DATA:
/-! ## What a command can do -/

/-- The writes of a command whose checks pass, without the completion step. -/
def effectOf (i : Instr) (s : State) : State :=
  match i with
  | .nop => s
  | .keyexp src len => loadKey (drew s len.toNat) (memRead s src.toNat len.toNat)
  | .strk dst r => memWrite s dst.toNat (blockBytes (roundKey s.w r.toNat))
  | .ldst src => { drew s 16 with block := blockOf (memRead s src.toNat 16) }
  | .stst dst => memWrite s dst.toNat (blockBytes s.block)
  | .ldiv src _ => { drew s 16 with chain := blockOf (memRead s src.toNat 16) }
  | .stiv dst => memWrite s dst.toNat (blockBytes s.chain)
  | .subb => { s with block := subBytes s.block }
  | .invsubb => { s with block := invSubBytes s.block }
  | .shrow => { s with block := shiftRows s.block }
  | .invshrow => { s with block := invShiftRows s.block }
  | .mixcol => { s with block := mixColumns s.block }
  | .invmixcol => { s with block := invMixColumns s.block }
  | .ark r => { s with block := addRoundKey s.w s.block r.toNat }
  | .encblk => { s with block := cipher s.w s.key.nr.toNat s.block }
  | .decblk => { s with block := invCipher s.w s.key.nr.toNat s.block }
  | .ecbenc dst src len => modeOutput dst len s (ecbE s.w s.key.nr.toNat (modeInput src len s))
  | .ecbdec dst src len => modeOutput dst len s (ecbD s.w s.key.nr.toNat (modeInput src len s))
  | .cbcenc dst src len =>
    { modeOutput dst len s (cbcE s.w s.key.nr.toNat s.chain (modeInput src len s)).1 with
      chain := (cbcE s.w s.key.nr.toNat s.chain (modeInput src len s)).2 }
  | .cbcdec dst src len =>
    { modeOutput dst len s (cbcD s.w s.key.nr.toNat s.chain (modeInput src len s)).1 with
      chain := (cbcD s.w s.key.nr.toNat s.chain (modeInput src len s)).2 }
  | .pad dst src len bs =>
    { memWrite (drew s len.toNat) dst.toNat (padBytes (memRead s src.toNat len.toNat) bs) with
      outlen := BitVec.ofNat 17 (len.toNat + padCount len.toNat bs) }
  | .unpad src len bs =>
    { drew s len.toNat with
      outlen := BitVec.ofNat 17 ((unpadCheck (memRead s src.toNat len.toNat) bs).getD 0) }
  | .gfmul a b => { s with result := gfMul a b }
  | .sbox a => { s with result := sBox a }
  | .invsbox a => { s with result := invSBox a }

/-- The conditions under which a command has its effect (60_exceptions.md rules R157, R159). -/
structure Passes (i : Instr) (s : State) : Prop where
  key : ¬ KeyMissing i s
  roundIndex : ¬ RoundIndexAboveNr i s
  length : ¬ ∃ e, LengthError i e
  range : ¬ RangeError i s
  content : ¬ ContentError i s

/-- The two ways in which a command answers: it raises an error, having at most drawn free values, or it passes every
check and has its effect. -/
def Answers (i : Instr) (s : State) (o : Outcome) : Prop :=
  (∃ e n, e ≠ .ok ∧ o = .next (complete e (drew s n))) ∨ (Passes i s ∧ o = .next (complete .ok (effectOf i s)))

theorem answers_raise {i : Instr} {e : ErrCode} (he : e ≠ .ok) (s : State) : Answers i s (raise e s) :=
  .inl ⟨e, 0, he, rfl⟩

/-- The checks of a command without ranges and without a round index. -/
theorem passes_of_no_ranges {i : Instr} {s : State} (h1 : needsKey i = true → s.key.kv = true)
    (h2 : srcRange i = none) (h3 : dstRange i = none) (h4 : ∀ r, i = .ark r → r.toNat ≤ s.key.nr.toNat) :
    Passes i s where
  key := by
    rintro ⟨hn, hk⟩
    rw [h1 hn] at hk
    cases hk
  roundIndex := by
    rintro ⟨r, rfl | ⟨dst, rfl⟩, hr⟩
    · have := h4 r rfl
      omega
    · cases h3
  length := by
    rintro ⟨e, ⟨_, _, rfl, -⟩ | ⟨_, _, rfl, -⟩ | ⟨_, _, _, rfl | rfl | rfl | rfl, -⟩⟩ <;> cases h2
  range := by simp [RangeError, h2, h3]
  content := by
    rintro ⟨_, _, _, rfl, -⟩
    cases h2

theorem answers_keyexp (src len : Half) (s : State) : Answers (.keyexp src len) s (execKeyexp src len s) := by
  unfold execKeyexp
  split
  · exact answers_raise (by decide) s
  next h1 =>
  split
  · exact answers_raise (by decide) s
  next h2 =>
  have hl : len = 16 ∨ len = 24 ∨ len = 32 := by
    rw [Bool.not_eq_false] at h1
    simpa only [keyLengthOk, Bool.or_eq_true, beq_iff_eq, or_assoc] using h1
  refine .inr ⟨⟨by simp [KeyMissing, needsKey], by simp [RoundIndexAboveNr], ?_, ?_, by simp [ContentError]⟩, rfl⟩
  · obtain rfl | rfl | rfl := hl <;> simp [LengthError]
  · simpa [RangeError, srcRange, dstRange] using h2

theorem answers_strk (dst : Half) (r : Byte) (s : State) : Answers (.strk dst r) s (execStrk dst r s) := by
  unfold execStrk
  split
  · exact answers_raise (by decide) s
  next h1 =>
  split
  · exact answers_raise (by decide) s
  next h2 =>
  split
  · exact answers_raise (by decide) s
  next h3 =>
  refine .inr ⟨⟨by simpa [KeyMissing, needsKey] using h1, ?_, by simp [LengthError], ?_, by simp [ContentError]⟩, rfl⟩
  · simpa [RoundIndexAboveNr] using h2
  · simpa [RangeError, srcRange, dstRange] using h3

--

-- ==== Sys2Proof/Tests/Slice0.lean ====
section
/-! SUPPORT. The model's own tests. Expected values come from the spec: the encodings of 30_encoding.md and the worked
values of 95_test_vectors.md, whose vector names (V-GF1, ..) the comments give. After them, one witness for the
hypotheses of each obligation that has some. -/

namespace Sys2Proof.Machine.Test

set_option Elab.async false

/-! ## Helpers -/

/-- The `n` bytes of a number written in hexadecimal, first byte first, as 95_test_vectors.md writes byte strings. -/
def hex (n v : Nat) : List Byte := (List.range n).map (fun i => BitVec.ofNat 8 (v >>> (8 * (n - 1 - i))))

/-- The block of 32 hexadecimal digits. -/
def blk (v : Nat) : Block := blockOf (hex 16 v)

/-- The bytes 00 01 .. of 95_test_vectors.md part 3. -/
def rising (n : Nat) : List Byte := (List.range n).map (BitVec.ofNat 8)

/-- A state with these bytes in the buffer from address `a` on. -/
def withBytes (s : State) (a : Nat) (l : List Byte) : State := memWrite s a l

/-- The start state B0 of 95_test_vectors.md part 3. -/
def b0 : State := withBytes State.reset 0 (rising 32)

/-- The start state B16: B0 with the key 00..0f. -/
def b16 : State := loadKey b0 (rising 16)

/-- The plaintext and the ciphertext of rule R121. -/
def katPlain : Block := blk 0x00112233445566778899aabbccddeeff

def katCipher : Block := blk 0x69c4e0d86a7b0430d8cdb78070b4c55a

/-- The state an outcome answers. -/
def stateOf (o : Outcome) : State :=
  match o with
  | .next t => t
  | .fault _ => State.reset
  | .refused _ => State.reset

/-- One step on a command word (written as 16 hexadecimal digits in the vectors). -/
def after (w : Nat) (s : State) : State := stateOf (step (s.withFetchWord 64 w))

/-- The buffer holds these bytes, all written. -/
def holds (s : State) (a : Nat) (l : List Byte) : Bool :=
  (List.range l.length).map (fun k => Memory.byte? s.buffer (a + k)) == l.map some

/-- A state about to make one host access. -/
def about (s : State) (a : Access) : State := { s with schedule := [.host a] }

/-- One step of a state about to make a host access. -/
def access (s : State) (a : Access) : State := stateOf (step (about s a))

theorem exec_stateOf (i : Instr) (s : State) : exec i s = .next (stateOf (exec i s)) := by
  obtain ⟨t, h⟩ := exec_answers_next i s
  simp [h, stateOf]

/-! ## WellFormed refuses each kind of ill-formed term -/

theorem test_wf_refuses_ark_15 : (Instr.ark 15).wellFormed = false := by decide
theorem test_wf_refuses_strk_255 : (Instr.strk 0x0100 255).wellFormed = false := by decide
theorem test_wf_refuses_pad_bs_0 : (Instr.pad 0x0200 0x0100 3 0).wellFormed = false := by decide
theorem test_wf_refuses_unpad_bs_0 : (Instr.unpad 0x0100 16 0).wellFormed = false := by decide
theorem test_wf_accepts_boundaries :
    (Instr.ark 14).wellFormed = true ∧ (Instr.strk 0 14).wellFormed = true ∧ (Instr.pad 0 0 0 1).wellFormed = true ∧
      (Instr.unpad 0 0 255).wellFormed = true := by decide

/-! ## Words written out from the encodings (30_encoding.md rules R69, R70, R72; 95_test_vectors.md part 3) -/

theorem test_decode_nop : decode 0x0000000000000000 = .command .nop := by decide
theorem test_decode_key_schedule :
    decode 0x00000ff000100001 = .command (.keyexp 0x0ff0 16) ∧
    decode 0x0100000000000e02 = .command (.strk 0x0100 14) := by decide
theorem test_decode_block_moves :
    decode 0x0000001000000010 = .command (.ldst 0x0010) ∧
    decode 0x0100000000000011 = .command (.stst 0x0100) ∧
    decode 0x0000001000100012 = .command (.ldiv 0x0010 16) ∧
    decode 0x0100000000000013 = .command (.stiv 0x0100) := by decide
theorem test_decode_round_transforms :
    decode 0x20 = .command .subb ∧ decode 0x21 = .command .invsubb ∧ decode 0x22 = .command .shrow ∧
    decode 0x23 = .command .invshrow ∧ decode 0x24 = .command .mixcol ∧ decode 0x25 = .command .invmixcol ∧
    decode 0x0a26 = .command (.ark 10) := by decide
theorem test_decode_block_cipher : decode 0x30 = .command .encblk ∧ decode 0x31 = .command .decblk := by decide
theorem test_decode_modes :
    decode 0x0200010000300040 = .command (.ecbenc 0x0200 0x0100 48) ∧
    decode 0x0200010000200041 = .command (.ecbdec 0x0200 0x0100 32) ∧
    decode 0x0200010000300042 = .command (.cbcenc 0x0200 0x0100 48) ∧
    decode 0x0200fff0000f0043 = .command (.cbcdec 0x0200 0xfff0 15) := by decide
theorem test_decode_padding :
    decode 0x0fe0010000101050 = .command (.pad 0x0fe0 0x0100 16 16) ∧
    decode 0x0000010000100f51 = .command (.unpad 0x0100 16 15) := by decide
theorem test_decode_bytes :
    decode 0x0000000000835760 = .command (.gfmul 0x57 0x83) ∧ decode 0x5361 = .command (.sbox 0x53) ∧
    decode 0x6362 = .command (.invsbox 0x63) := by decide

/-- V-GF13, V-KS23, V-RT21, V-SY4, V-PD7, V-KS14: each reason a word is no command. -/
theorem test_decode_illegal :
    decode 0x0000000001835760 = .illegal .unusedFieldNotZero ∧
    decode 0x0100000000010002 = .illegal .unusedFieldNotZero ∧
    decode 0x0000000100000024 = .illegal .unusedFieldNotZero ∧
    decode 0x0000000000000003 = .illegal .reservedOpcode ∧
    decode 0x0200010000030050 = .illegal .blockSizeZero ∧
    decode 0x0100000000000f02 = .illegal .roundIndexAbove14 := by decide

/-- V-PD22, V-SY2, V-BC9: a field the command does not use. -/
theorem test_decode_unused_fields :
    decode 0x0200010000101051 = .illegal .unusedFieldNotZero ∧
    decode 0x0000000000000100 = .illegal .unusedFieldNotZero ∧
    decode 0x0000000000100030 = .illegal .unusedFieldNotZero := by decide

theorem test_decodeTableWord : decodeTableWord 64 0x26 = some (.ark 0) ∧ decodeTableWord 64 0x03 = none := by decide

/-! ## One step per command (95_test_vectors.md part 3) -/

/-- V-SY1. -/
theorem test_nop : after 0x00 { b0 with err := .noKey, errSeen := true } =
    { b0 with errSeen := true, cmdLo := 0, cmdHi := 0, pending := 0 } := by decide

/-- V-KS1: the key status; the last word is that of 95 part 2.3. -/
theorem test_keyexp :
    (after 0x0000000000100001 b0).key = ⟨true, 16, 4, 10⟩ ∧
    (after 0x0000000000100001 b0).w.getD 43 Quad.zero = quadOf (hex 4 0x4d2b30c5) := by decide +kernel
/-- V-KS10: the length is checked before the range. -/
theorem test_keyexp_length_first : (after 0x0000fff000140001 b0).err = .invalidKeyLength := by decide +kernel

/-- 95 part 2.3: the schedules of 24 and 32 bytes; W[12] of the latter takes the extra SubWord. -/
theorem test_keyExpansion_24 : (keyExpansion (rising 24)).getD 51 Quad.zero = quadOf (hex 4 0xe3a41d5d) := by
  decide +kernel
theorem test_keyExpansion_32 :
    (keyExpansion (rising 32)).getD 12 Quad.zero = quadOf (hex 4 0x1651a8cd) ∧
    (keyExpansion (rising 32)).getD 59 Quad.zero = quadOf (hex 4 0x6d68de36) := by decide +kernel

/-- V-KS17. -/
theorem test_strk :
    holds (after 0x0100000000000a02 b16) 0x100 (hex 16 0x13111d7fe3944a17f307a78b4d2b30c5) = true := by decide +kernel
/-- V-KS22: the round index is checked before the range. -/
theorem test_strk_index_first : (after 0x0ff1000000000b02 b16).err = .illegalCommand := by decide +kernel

WHAT YOU HAVE TO DO:
Search the entries above for the string "RoundIndexAboveNr", and report each line where it occurs.

EXPECTED ANSWER:
  roundIndex : ¬ RoundIndexAboveNr i s
  refine .inr ⟨⟨by simp [KeyMissing, needsKey], by simp [RoundIndexAboveNr], ?_, ?_, by simp [ContentError]⟩, rfl⟩
  · simpa [RoundIndexAboveNr] using h2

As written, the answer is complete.